__TASK STATEMENT__. Among the lines below, copy exactly those from the one with "if n < 0 ∨ n > 19683 then .fault s 70 0" through the one with "orFault s (ts.findSome?", counting both ends.

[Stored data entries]
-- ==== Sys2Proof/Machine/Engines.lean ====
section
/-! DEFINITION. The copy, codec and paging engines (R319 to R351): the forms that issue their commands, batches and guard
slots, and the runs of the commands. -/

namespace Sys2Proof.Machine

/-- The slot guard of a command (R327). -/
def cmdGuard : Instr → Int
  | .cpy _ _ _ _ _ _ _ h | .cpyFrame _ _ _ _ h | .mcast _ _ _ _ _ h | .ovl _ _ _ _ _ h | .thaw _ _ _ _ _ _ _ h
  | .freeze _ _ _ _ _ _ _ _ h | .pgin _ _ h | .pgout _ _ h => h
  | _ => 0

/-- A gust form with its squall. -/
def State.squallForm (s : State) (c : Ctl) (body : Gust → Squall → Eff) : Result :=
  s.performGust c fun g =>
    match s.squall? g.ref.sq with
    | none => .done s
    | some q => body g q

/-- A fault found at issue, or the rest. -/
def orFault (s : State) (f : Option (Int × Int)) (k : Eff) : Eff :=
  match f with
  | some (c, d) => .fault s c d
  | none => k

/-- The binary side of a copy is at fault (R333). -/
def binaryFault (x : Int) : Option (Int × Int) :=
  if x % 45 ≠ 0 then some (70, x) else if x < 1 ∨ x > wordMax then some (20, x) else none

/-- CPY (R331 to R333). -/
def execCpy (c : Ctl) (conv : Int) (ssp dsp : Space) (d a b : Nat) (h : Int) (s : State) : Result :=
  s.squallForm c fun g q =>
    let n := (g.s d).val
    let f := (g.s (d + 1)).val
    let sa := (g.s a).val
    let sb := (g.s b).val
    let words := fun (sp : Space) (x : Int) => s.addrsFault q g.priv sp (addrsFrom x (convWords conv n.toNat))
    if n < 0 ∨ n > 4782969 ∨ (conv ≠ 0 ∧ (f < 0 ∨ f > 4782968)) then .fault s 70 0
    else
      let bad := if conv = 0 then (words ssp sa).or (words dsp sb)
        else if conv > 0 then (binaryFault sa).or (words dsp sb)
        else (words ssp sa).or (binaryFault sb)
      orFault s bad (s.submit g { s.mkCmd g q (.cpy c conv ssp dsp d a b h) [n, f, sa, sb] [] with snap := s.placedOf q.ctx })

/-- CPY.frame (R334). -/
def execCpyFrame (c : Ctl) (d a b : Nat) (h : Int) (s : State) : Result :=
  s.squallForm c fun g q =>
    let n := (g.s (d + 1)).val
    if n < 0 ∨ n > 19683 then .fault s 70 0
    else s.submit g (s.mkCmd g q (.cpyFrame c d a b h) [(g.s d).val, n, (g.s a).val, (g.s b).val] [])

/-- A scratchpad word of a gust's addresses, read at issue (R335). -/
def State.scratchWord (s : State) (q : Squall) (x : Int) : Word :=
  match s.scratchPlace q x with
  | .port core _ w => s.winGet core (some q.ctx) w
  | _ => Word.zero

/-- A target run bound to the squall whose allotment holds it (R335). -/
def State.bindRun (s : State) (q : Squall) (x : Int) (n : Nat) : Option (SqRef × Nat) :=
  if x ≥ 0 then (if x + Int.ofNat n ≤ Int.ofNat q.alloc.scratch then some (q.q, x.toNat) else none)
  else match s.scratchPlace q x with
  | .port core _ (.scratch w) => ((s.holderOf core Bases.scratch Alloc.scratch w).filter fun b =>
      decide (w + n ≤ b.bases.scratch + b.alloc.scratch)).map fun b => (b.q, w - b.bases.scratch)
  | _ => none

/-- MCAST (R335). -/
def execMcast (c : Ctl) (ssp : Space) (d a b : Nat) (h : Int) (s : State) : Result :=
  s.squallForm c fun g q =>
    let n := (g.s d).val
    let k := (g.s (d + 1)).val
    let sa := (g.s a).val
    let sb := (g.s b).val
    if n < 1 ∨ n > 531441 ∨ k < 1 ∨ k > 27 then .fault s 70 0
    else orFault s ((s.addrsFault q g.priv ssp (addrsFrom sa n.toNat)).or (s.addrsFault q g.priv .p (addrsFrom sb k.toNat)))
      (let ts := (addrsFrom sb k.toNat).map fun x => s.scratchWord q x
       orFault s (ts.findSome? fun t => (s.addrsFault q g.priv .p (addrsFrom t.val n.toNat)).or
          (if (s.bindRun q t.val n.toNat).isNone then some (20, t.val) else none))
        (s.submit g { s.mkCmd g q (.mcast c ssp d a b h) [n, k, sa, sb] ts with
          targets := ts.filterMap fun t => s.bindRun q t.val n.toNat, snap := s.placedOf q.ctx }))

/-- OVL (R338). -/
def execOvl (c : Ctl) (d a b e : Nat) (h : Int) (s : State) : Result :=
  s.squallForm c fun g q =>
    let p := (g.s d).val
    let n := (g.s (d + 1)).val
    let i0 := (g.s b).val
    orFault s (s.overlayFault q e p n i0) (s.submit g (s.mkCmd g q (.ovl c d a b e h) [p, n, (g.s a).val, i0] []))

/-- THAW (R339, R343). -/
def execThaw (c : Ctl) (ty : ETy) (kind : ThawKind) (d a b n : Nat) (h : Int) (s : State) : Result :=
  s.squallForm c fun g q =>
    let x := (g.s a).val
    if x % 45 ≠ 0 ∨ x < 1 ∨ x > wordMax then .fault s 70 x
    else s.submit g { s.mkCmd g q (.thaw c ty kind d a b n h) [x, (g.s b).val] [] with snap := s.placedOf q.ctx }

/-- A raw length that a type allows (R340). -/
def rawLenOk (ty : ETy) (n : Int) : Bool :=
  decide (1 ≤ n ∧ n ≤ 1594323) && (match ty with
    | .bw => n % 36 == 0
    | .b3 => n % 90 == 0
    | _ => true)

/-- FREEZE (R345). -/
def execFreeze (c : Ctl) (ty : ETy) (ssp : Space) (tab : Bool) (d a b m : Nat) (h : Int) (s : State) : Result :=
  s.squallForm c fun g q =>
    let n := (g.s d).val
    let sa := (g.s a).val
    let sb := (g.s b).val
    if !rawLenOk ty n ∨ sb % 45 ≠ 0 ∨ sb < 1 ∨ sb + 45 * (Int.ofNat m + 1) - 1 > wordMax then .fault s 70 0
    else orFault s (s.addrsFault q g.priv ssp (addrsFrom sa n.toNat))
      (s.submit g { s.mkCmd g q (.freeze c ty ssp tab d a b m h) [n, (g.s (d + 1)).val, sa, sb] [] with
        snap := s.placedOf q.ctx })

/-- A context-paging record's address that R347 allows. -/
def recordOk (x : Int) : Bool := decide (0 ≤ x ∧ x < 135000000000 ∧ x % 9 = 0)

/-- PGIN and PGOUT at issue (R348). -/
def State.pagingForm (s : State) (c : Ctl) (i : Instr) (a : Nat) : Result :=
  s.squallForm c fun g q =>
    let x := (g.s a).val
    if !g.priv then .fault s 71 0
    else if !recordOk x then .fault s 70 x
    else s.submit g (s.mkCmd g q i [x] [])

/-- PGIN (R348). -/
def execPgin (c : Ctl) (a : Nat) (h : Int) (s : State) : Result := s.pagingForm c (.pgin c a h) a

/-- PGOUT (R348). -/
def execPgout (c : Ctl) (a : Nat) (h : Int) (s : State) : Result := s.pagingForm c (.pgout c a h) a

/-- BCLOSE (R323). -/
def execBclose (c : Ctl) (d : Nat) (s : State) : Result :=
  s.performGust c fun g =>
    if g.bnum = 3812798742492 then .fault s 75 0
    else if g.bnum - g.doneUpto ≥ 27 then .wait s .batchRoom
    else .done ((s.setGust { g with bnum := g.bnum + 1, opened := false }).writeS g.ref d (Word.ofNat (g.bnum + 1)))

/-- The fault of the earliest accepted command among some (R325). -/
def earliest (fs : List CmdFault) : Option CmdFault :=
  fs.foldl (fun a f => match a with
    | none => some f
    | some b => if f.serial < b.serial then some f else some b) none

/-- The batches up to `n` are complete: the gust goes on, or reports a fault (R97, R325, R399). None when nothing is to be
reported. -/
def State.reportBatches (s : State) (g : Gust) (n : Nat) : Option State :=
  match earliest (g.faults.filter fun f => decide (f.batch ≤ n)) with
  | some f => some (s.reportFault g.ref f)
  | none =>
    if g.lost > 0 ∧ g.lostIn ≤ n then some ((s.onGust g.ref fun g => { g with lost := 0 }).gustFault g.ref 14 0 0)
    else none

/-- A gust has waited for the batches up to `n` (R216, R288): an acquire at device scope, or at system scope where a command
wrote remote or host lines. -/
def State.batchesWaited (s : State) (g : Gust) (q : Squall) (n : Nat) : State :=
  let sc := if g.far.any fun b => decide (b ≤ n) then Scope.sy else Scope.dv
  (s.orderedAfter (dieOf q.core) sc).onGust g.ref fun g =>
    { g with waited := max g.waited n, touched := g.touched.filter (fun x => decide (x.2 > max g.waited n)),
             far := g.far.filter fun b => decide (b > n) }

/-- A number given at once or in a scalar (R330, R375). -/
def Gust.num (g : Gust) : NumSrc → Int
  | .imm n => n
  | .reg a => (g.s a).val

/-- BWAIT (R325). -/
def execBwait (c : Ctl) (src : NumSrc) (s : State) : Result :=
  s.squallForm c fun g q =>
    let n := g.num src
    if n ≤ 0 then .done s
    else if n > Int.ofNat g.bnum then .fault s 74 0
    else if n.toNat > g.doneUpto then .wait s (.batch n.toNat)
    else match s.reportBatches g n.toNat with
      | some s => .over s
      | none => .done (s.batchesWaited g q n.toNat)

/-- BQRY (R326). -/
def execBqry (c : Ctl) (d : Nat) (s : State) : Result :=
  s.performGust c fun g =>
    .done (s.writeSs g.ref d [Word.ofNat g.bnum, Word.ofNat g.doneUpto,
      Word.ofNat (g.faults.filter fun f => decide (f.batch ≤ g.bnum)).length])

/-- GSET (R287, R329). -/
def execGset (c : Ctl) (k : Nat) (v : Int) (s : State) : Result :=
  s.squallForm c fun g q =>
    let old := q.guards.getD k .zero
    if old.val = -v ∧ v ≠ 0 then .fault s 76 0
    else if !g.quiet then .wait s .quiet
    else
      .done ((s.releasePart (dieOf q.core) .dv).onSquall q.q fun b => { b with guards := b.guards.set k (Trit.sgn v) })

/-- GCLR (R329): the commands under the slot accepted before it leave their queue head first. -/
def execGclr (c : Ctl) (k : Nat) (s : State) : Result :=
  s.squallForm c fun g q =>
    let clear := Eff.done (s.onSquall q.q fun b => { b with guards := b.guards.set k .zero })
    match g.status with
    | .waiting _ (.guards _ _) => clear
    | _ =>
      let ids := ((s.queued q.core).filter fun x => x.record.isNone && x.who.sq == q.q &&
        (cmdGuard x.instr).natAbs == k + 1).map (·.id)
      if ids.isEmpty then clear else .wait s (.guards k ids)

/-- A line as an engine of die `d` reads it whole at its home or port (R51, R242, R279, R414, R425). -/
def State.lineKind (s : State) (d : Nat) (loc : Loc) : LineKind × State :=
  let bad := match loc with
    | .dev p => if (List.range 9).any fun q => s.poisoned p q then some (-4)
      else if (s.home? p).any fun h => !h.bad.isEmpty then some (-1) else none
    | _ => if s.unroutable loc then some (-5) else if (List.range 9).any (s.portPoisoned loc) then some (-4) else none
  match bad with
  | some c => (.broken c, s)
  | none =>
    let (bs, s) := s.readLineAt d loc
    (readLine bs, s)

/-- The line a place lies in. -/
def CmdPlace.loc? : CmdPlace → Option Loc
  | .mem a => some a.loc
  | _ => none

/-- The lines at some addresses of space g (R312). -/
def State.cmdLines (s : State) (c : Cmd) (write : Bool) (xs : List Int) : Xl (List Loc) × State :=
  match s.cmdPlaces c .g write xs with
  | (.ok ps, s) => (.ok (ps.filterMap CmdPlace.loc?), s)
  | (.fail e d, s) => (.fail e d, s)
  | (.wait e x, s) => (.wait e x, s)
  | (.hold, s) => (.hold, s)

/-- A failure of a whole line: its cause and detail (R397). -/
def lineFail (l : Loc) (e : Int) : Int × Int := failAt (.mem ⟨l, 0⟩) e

__SOLUTION FOR THIS PROBLEM__.
    if n < 0 ∨ n > 19683 then .fault s 70 0
    else s.submit g (s.mkCmd g q (.cpyFrame c d a b h) [(g.s d).val, n, (g.s a).val, (g.s b).val] [])

/-- A scratchpad word of a gust's addresses, read at issue (R335). -/
def State.scratchWord (s : State) (q : Squall) (x : Int) : Word :=
  match s.scratchPlace q x with
  | .port core _ w => s.winGet core (some q.ctx) w
  | _ => Word.zero

/-- A target run bound to the squall whose allotment holds it (R335). -/
def State.bindRun (s : State) (q : Squall) (x : Int) (n : Nat) : Option (SqRef × Nat) :=
  if x ≥ 0 then (if x + Int.ofNat n ≤ Int.ofNat q.alloc.scratch then some (q.q, x.toNat) else none)
  else match s.scratchPlace q x with
  | .port core _ (.scratch w) => ((s.holderOf core Bases.scratch Alloc.scratch w).filter fun b =>
      decide (w + n ≤ b.bases.scratch + b.alloc.scratch)).map fun b => (b.q, w - b.bases.scratch)
  | _ => none

/-- MCAST (R335). -/
def execMcast (c : Ctl) (ssp : Space) (d a b : Nat) (h : Int) (s : State) : Result :=
  s.squallForm c fun g q =>
    let n := (g.s d).val
    let k := (g.s (d + 1)).val
    let sa := (g.s a).val
    let sb := (g.s b).val
    if n < 1 ∨ n > 531441 ∨ k < 1 ∨ k > 27 then .fault s 70 0
    else orFault s ((s.addrsFault q g.priv ssp (addrsFrom sa n.toNat)).or (s.addrsFault q g.priv .p (addrsFrom sb k.toNat)))
      (let ts := (addrsFrom sb k.toNat).map fun x => s.scratchWord q x
       orFault s (ts.findSome? fun t => (s.addrsFault q g.priv .p (addrsFrom t.val n.toNat)).or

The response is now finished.